Can Llama 3 run completely offline (no Internet)?
Yes. Once you download the model weights and environment packages, Llama 3 can run in an air-gapped setup. The inference code does not require Internet access to function. This is a key benefit for closed networks: you can operate without any calls to external APIs or telemetry. (Just be sure to comply with the license offline.)
What software stack is recommended for running Llama 3 locally?
A typical stack is Linux + Python + PyTorch + Hugging Face Transformers + CUDA. Many users rely on Hugging Face Transformers pipelines for ease of use.
Meta also provides example scripts using their Llama3 GitHub. Dockerizing the stack (e.g. NVIDIA’s PyTorch container plus your code) is recommended for consistency. Ensure your Python dependencies (accelerate, bitsandbytes, etc.) are GPU-enabled.
Can I fine-tune or customize Llama 3 on-prem?
Yes. You have the model weights, so you can fine-tune on your data. Use libraries like Hugging Face’s Trainer or transformers with your dataset. For efficiency, many use parameter-efficient methods like LoRA/QLoRA, which can fine-tune a 70B model on a few GPUs by freezing most weights. All training stays on your machines, so your data never leaves. (Remember Meta’s license: fine-tuning for your own use is allowed, but you can’t use Llama 3 to improve other LLMs outside Meta’s ecosystem.)
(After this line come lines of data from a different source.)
/-- EBS with the decimal option. With an odd or zero R field it is refused (unpredictable, U10); with count 0 nothing
changes; else one step completes. A pattern byte that is no selector, separator or start code stays while CC4 = 1 and
becomes the fill character (or a blank after a positive sign, CC1 = 1) while CC4 = 0; a field separator becomes the
fill character and resets CC1, CC3 and CC4. A selector with a legal digit: the digit replaces the pattern byte, zone X'F', if
it is significant (CC4, a nonzero digit, or X'23'), else the fill character does; CC3 and CC4 take up the digit and the
significance; then a sign after a left digit sets CC1, and CC4 if it is negative, and else the other digit is next (CC2); the
source address in R moves on after the byte; a mark goes to register 1, the address where significance starts, or the next.
A sign code as digit takes trap X'45' with nothing changed. (Decision D24, log 26; the order of the writes is D9; bits 0 to 12
of register 1 are free after a mark, U11, log 37; one step is one byte, log 34.) -/
def Obligations.EditByteString : Prop :=
  ∀ (r : RegNum) (d : BitVec 20) (s : State), s.cfg.hasDecimal = true →
    let p := s.psd
    let c : Byte := fld (getReg s (ru1 r)) 0 8
    let da : ByteAddr := fld (getReg s (ru1 r)) 13 19
    let sa : ByteAddr := fld (getReg s r) 13 19
    let fill : Byte := fld (getReg s r) 0 8
    let ia := if c = 1 then p.ia else backIa s
    let moved (u : State) : Regs := oneReg (ru1 r) ((c - 1) ++ (fld (getReg u (ru1 r)) 8 5 : BitVec 5) ++ (da + 1))
    (r.getLsbD 0 = true ∨ r = 0 → exec (.ebs r d) s = .refused .editRegister) ∧
    (r.getLsbD 0 = false → r ≠ 0 → c = 0 → exec (.ebs r d) s = .next s) ∧
    (∀ l b, r.getLsbD 0 = false → r ≠ 0 → c ≠ 0 → readByte s da = .ok b →
      locate (programPath s) .write (fld da 0 17) s = .ok l →
      (b ≠ 0x20 → b ≠ 0x21 → b ≠ 0x22 → b ≠ 0x23 →
        (p.cc4 = true → Completes (.ebs r d) s ia (ccBits p) (moved s) noBytes) ∧
        (∀ x : Byte, p.cc4 = false → x = (if p.cc1 then 0x40 else fill) →
          ∃ u t, exec (.ebs r d) s = .next t ∧
            Effect s u p.ia (ccBits p) (locRegsByte s l (fld da 17 2) x) (locBytesByte l (fld da 17 2) x) ∧
            Effect u t ia (ccBits p) (moved u) noBytes)) ∧
      (b = 0x22 → ∃ u t, exec (.ebs r d) s = .next t ∧
        Effect s u p.ia (ccBits p) (locRegsByte s l (fld da 17 2) fill) (locBytesByte l (fld da 17 2) fill) ∧
        Effect u t ia (ccOf false p.cc2 false false) (moved u) noBytes) ∧
      (∀ x, b = 0x20 ∨ b = 0x21 ∨ b = 0x23 → readByte s (sa + fld d 1 19) = .ok x →
        let digit : BitVec 4 := if p.cc2 then fld x 4 4 else fld x 0 4
        let low : BitVec 4 := fld x 4 4
        let illegal : Prop := (9 : BitVec 4) < fld x 0 4 ∨ (p.cc2 = true ∧ (9 : BitVec 4) < low)
        let shown : Bool := b == 0x23 || p.cc4 || digit != 0
        let cc3 := p.cc3 || digit != 0
        let cc4 := shown || b == 0x21
        let cc : BitVec 4 :=
          if p.cc2 = false ∧ low ∈ ([0xA, 0xC, 0xE, 0xF] : List (BitVec 4)) then ccOf true false cc3 false
          else if p.cc2 = false ∧ low ∈ ([0xB, 0xD] : List (BitVec 4)) then ccOf true false cc3 true
          else ccOf p.cc1 (!p.cc2) cc3 cc4
        let next : ByteAddr := if p.cc2 = true ∨ (9 : BitVec 4) < low then sa + 1 else sa
        let out : Byte := if shown then 0xF#4 ++ digit else fill
        let mark (f : BitVec 13) : Regs :=
          if b = 0x23 ∨ (p.cc4 = false ∧ digit ≠ 0) then oneReg 1 (f ++ da)
          else if p.cc4 = false ∧ b = 0x21 then oneReg 1 (f ++ (da + 1))
          else noRegs
        (illegal → exec (.ebs r d) s = takeTrap .decimalFault s) ∧
        (¬ illegal → ∃ u v t f, exec (.ebs r d) s = .next t ∧
          EffectDrawn s u p.ia cc (firstOf (mark f) (oneReg r ((fld (getReg s r) 0 13 : BitVec 13) ++ next))) noBytes ∧
          Effect u v p.ia cc (locRegsByte u l (fld da 17 2) out) (locBytesByte l (fld da 17 2) out) ∧
          Effect v t ia cc (moved v) noBytes)))

/-! ### Push-down, branches, calls, EXU -/

/-- PSW, PLW and MSP when neither limit is passed: the word is stored above the top or loaded from it, the pointer
doubleword is written last with its three counts moved and its other bits as they were, and CC tells which count is 0.
(The pointer's other bits and its place in the order are decision D27, log 27.) -/
def Obligations.PushPullWord : Prop :=
  ∀ (r : RegNum) (m : MemRef) (s : State) (e : BitVec 16) (spd : Double) (p0 p1 : Loc),
    eaDouble m s = .ok e → readDouble s e = .ok spd →
    locate (programPath s) .write (e ++ 0#1) s = .ok p0 → locate (programPath s) .write (e ++ 1#1) s = .ok p1 →
    let top : WordAddr := fld spd 15 17
    let space : Int := (fld spd 33 15 : BitVec 15).toNat
    let words : Int := (fld spd 49 15 : BitVec 15).toNat
    let done (i : Instr) (delta : Int) (regs : Regs) (bytes : Bytes) : Prop :=
      ∃ new : Double,
        (fld new 0 15 : BitVec 15) = fld spd 0 15 ∧ (fld new 15 17 : WordAddr) = top + BitVec.ofInt 17 delta ∧
        new.getMsbD 32 = spd.getMsbD 32 ∧ new.getMsbD 48 = spd.getMsbD 48 ∧
        ((fld new 33 15 : BitVec 15).toNat : Int) = space - delta ∧
        ((fld new 49 15 : BitVec 15).toNat : Int) = words + delta ∧
        Completes i s s.psd.ia (ccOf false (decide (space - delta = 0)) false (decide (words + delta = 0)))
          (firstOf (locRegs p1 (fld new 32 32)) (firstOf (locRegs p0 (fld new 0 32)) regs))
          (firstOf (locBytes p1 (fld new 32 32)) (firstOf (locBytes p0 (fld new 0 32)) bytes))
    let fits (delta : Int) : Prop :=
      0 ≤ space - delta ∧ space - delta ≤ 32767 ∧ 0 ≤ words + delta ∧ words + delta ≤ 32767
    (∀ l, fits 1 → locate (programPath s) .write (top + 1) s = .ok l →
      done (.psw r m) 1 (locRegs l (getReg s r)) (locBytes l (getReg s r))) ∧
    (∀ v, fits (-1) → readWord s top = .ok v → done (.plw r m) (-1) (oneReg r v) noBytes) ∧
    (∀ k, k = (fld (getReg s r) 16 16 : Half).toInt → fits k → done (.msp r m) k noRegs noBytes)
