/-! ### `locSetWord` and its halfword and byte forms -/

@[simp] theorem locSetWord_cfg (s : State) (l : Loc) (w : Word) : (locSetWord s l w).cfg = s.cfg := by
  cases l <;> simp [locSetWord]
@[simp] theorem locSetWord_psd (s : State) (l : Loc) (w : Word) : (locSetWord s l w).psd = s.psd := by
  cases l <;> simp [locSetWord]
@[simp] theorem locSetWord_map (s : State) (l : Loc) (w : Word) : (locSetWord s l w).map = s.map := by
  cases l <;> simp [locSetWord]
@[simp] theorem locSetWord_acc (s : State) (l : Loc) (w : Word) : (locSetWord s l w).acc = s.acc := by
  cases l <;> simp [locSetWord]
@[simp] theorem locSetWord_lock (s : State) (l : Loc) (w : Word) : (locSetWord s l w).lock = s.lock := by
  cases l <;> simp [locSetWord]
@[simp] theorem locSetWord_levels (s : State) (l : Loc) (w : Word) : (locSetWord s l w).levels = s.levels := by
  cases l <;> simp [locSetWord]
@[simp] theorem locSetWord_entry (s : State) (l : Loc) (w : Word) : (locSetWord s l w).entry = s.entry := by
  cases l <;> simp [locSetWord]
@[simp] theorem locSetWord_watchdog (s : State) (l : Loc) (w : Word) : (locSetWord s l w).watchdog = s.watchdog := by
  cases l <;> simp [locSetWord]
@[simp] theorem locSetWord_ir (s : State) (l : Loc) (w : Word) : (locSetWord s l w).ir = s.ir := by
  cases l <;> simp [locSetWord]
@[simp] theorem locSetWord_started (s : State) (l : Loc) (w : Word) : (locSetWord s l w).started = s.started := by
  cases l <;> simp [locSetWord]
@[simp] theorem locSetWord_irAt (s : State) (l : Loc) (w : Word) : (locSetWord s l w).irAt = s.irAt := by
  cases l <;> simp [locSetWord]
@[simp] theorem locSetWord_panel (s : State) (l : Loc) (w : Word) : (locSetWord s l w).panel = s.panel := by
  cases l <;> simp [locSetWord]
@[simp] theorem locSetWord_halts (s : State) (l : Loc) (w : Word) : (locSetWord s l w).halts = s.halts := by
  cases l <;> simp [locSetWord]
@[simp] theorem locSetWord_stopPending (s : State) (l : Loc) (w : Word) : (locSetWord s l w).stopPending = s.stopPending := by
  cases l <;> simp [locSetWord]
@[simp] theorem locSetWord_memFault (s : State) (l : Loc) (w : Word) : (locSetWord s l w).memFault = s.memFault := by
  cases l <;> simp [locSetWord]
@[simp] theorem locSetWord_overTemp (s : State) (l : Loc) (w : Word) : (locSetWord s l w).overTemp = s.overTemp := by
  cases l <;> simp [locSetWord]
@[simp] theorem locSetWord_unavailable (s : State) (l : Loc) (w : Word) : (locSetWord s l w).unavailable = s.unavailable := by
  cases l <;> simp [locSetWord]
@[simp] theorem locSetWord_alarm (s : State) (l : Loc) (w : Word) : (locSetWord s l w).alarm = s.alarm := by
  cases l <;> simp [locSetWord]
@[simp] theorem locSetWord_pcf (s : State) (l : Loc) (w : Word) : (locSetWord s l w).pcf = s.pcf := by
  cases l <;> simp [locSetWord]
@[simp] theorem locSetWord_io (s : State) (l : Loc) (w : Word) : (locSetWord s l w).io = s.io := by
  cases l <;> simp [locSetWord]
@[simp] theorem locSetWord_elements (s : State) (l : Loc) (w : Word) : (locSetWord s l w).elements = s.elements := by
  cases l <;> simp [locSetWord]
@[simp] theorem locSetWord_hazard (s : State) (l : Loc) (w : Word) : (locSetWord s l w).hazard = s.hazard := by
  cases l <;> simp [locSetWord]
@[simp] theorem locSetWord_midway (s : State) (l : Loc) (w : Word) : (locSetWord s l w).midway = s.midway := by
  cases l <;> simp [locSetWord]
@[simp] theorem locSetWord_flagged (s : State) (l : Loc) (w : Word) : (locSetWord s l w).flagged = s.flagged := by
  cases l <;> simp [locSetWord]
@[simp] theorem locSetWord_draws (s : State) (l : Loc) (w : Word) : (locSetWord s l w).draws = s.draws := by
  cases l <;> simp [locSetWord]
@[simp] theorem locSetWord_inputs (s : State) (l : Loc) (w : Word) : (locSetWord s l w).inputs = s.inputs := by
  cases l <;> simp [locSetWord]
@[simp] theorem locSetHalf_cfg (s : State) (l : Loc) (k : Bool) (h : Half) : (locSetHalf s l k h).cfg = s.cfg := by
  cases l <;> simp [locSetHalf]
@[simp] theorem locSetHalf_psd (s : State) (l : Loc) (k : Bool) (h : Half) : (locSetHalf s l k h).psd = s.psd := by
  cases l <;> simp [locSetHalf]
@[simp] theorem locSetHalf_map (s : State) (l : Loc) (k : Bool) (h : Half) : (locSetHalf s l k h).map = s.map := by
  cases l <;> simp [locSetHalf]
@[simp] theorem locSetHalf_acc (s : State) (l : Loc) (k : Bool) (h : Half) : (locSetHalf s l k h).acc = s.acc := by
  cases l <;> simp [locSetHalf]
@[simp] theorem locSetHalf_lock (s : State) (l : Loc) (k : Bool) (h : Half) : (locSetHalf s l k h).lock = s.lock := by
  cases l <;> simp [locSetHalf]
@[simp] theorem locSetHalf_levels (s : State) (l : Loc) (k : Bool) (h : Half) : (locSetHalf s l k h).levels = s.levels := by
  cases l <;> simp [locSetHalf]
@[simp] theorem locSetHalf_entry (s : State) (l : Loc) (k : Bool) (h : Half) : (locSetHalf s l k h).entry = s.entry := by
  cases l <;> simp [locSetHalf]
@[simp] theorem locSetHalf_watchdog (s : State) (l : Loc) (k : Bool) (h : Half) : (locSetHalf s l k h).watchdog = s.watchdog := by
  cases l <;> simp [locSetHalf]
@[simp] theorem locSetHalf_ir (s : State) (l : Loc) (k : Bool) (h : Half) : (locSetHalf s l k h).ir = s.ir := by
  cases l <;> simp [locSetHalf]
@[simp] theorem locSetHalf_started (s : State) (l : Loc) (k : Bool) (h : Half) : (locSetHalf s l k h).started = s.started := by
  cases l <;> simp [locSetHalf]
@[simp] theorem locSetHalf_irAt (s : State) (l : Loc) (k : Bool) (h : Half) : (locSetHalf s l k h).irAt = s.irAt := by
  cases l <;> simp [locSetHalf]
@[simp] theorem locSetHalf_panel (s : State) (l : Loc) (k : Bool) (h : Half) : (locSetHalf s l k h).panel = s.panel := by
  cases l <;> simp [locSetHalf]
@[simp] theorem locSetHalf_halts (s : State) (l : Loc) (k : Bool) (h : Half) : (locSetHalf s l k h).halts = s.halts := by
  cases l <;> simp [locSetHalf]
@[simp] theorem locSetHalf_stopPending (s : State) (l : Loc) (k : Bool) (h : Half) : (locSetHalf s l k h).stopPending = s.stopPending := by
  cases l <;> simp [locSetHalf]
@[simp] theorem locSetHalf_memFault (s : State) (l : Loc) (k : Bool) (h : Half) : (locSetHalf s l k h).memFault = s.memFault := by
  cases l <;> simp [locSetHalf]
@[simp] theorem locSetHalf_overTemp (s : State) (l : Loc) (k : Bool) (h : Half) : (locSetHalf s l k h).overTemp = s.overTemp := by
  cases l <;> simp [locSetHalf]
@[simp] theorem locSetHalf_unavailable (s : State) (l : Loc) (k : Bool) (h : Half) : (locSetHalf s l k h).unavailable = s.unavailable := by
  cases l <;> simp [locSetHalf]
@[simp] theorem locSetHalf_alarm (s : State) (l : Loc) (k : Bool) (h : Half) : (locSetHalf s l k h).alarm = s.alarm := by
  cases l <;> simp [locSetHalf]
@[simp] theorem locSetHalf_pcf (s : State) (l : Loc) (k : Bool) (h : Half) : (locSetHalf s l k h).pcf = s.pcf := by
  cases l <;> simp [locSetHalf]
@[simp] theorem locSetHalf_io (s : State) (l : Loc) (k : Bool) (h : Half) : (locSetHalf s l k h).io = s.io := by
  cases l <;> simp [locSetHalf]
@[simp] theorem locSetHalf_elements (s : State) (l : Loc) (k : Bool) (h : Half) : (locSetHalf s l k h).elements = s.elements := by
  cases l <;> simp [locSetHalf]
@[simp] theorem locSetHalf_hazard (s : State) (l : Loc) (k : Bool) (h : Half) : (locSetHalf s l k h).hazard = s.hazard := by
  cases l <;> simp [locSetHalf]
@[simp] theorem locSetHalf_midway (s : State) (l : Loc) (k : Bool) (h : Half) : (locSetHalf s l k h).midway = s.midway := by
  cases l <;> simp [locSetHalf]
@[simp] theorem locSetHalf_flagged (s : State) (l : Loc) (k : Bool) (h : Half) : (locSetHalf s l k h).flagged = s.flagged := by
  cases l <;> simp [locSetHalf]
@[simp] theorem locSetHalf_draws (s : State) (l : Loc) (k : Bool) (h : Half) : (locSetHalf s l k h).draws = s.draws := by
  cases l <;> simp [locSetHalf]
@[simp] theorem locSetHalf_inputs (s : State) (l : Loc) (k : Bool) (h : Half) : (locSetHalf s l k h).inputs = s.inputs := by
  cases l <;> simp [locSetHalf]
@[simp] theorem locSetByte_cfg (s : State) (l : Loc) (k : BitVec 2) (b : Byte) : (locSetByte s l k b).cfg = s.cfg := by
  cases l <;> simp [locSetByte]
@[simp] theorem locSetByte_psd (s : State) (l : Loc) (k : BitVec 2) (b : Byte) : (locSetByte s l k b).psd = s.psd := by
  cases l <;> simp [locSetByte]
@[simp] theorem locSetByte_map (s : State) (l : Loc) (k : BitVec 2) (b : Byte) : (locSetByte s l k b).map = s.map := by
  cases l <;> simp [locSetByte]
@[simp] theorem locSetByte_acc (s : State) (l : Loc) (k : BitVec 2) (b : Byte) : (locSetByte s l k b).acc = s.acc := by
  cases l <;> simp [locSetByte]
@[simp] theorem locSetByte_lock (s : State) (l : Loc) (k : BitVec 2) (b : Byte) : (locSetByte s l k b).lock = s.lock := by
  cases l <;> simp [locSetByte]
@[simp] theorem locSetByte_levels (s : State) (l : Loc) (k : BitVec 2) (b : Byte) : (locSetByte s l k b).levels = s.levels := by
  cases l <;> simp [locSetByte]
@[simp] theorem locSetByte_entry (s : State) (l : Loc) (k : BitVec 2) (b : Byte) : (locSetByte s l k b).entry = s.entry := by
  cases l <;> simp [locSetByte]
@[simp] theorem locSetByte_watchdog (s : State) (l : Loc) (k : BitVec 2) (b : Byte) : (locSetByte s l k b).watchdog = s.watchdog := by
  cases l <;> simp [locSetByte]
@[simp] theorem locSetByte_ir (s : State) (l : Loc) (k : BitVec 2) (b : Byte) : (locSetByte s l k b).ir = s.ir := by
  cases l <;> simp [locSetByte]
@[simp] theorem locSetByte_started (s : State) (l : Loc) (k : BitVec 2) (b : Byte) : (locSetByte s l k b).started = s.started := by
  cases l <;> simp [locSetByte]
@[simp] theorem locSetByte_irAt (s : State) (l : Loc) (k : BitVec 2) (b : Byte) : (locSetByte s l k b).irAt = s.irAt := by
  cases l <;> simp [locSetByte]
@[simp] theorem locSetByte_panel (s : State) (l : Loc) (k : BitVec 2) (b : Byte) : (locSetByte s l k b).panel = s.panel := by
  cases l <;> simp [locSetByte]
@[simp] theorem locSetByte_halts (s : State) (l : Loc) (k : BitVec 2) (b : Byte) : (locSetByte s l k b).halts = s.halts := by
  cases l <;> simp [locSetByte]
@[simp] theorem locSetByte_stopPending (s : State) (l : Loc) (k : BitVec 2) (b : Byte) : (locSetByte s l k b).stopPending = s.stopPending := by
  cases l <;> simp [locSetByte]
@[simp] theorem locSetByte_memFault (s : State) (l : Loc) (k : BitVec 2) (b : Byte) : (locSetByte s l k b).memFault = s.memFault := by
  cases l <;> simp [locSetByte]
@[simp] theorem locSetByte_overTemp (s : State) (l : Loc) (k : BitVec 2) (b : Byte) : (locSetByte s l k b).overTemp = s.overTemp := by
  cases l <;> simp [locSetByte]
@[simp] theorem locSetByte_unavailable (s : State) (l : Loc) (k : BitVec 2) (b : Byte) : (locSetByte s l k b).unavailable = s.unavailable := by
  cases l <;> simp [locSetByte]
@[simp] theorem locSetByte_alarm (s : State) (l : Loc) (k : BitVec 2) (b : Byte) : (locSetByte s l k b).alarm = s.alarm := by
  cases l <;> simp [locSetByte]
@[simp] theorem locSetByte_pcf (s : State) (l : Loc) (k : BitVec 2) (b : Byte) : (locSetByte s l k b).pcf = s.pcf := by
  cases l <;> simp [locSetByte]
@[simp] theorem locSetByte_io (s : State) (l : Loc) (k : BitVec 2) (b : Byte) : (locSetByte s l k b).io = s.io := by
  cases l <;> simp [locSetByte]
@[simp] theorem locSetByte_elements (s : State) (l : Loc) (k : BitVec 2) (b : Byte) : (locSetByte s l k b).elements = s.elements := by
  cases l <;> simp [locSetByte]
@[simp] theorem locSetByte_hazard (s : State) (l : Loc) (k : BitVec 2) (b : Byte) : (locSetByte s l k b).hazard = s.hazard := by
  cases l <;> simp [locSetByte]
@[simp] theorem locSetByte_midway (s : State) (l : Loc) (k : BitVec 2) (b : Byte) : (locSetByte s l k b).midway = s.midway := by
  cases l <;> simp [locSetByte]
@[simp] theorem locSetByte_flagged (s : State) (l : Loc) (k : BitVec 2) (b : Byte) : (locSetByte s l k b).flagged = s.flagged := by
  cases l <;> simp [locSetByte]
@[simp] theorem locSetByte_draws (s : State) (l : Loc) (k : BitVec 2) (b : Byte) : (locSetByte s l k b).draws = s.draws := by
  cases l <;> simp [locSetByte]
@[simp] theorem locSetByte_inputs (s : State) (l : Loc) (k : BitVec 2) (b : Byte) : (locSetByte s l k b).inputs = s.inputs := by
  cases l <;> simp [locSetByte]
How is performance scaled in a multi-server on-prem setup?
For very large workloads, you can distribute a model across multiple servers. Frameworks like PyTorch’s torch.distributed and DeepSpeed allow splitting layers across nodes.
In practice, multi-GPU on one server is easier than multi-server. Many enterprises run inference on a GPU cluster with a job scheduler (e.g. Slurm) to allocate resources. Serving tools like Kubernetes with GPU nodes can manage scaling: you run multiple pods of the Llama 3 service behind a load balancer.
What are common pitfalls or issues?
Watch out for out-of-memory errors (OOM) – if you get OOM on GPU, reduce batch size or enable 4-bit precision.
Also, monitor token limits: by default, Llama 3 supports up to 8K context (128K for 3.1), so long prompts must be truncated or handled carefully. Another pitfall is neglecting security: even on-prem, make sure logging or backups don’t accidentally leave data elsewhere. Finally, ensure the Python environment’s versions (PyTorch/CUDA) match the model’s requirements.
How do I keep the on-prem Llama 3 up to date?
Meta may release updated versions or bug fixes. Periodically check Meta’s Llama site or GitHub for new tags/releases. To update, rerun download.sh for the new model versions, and redeploy your container/service with the new files.
Keep your Transformers/accelerate libraries updated as well, since they often add optimizations or new features (like faster quant kernels).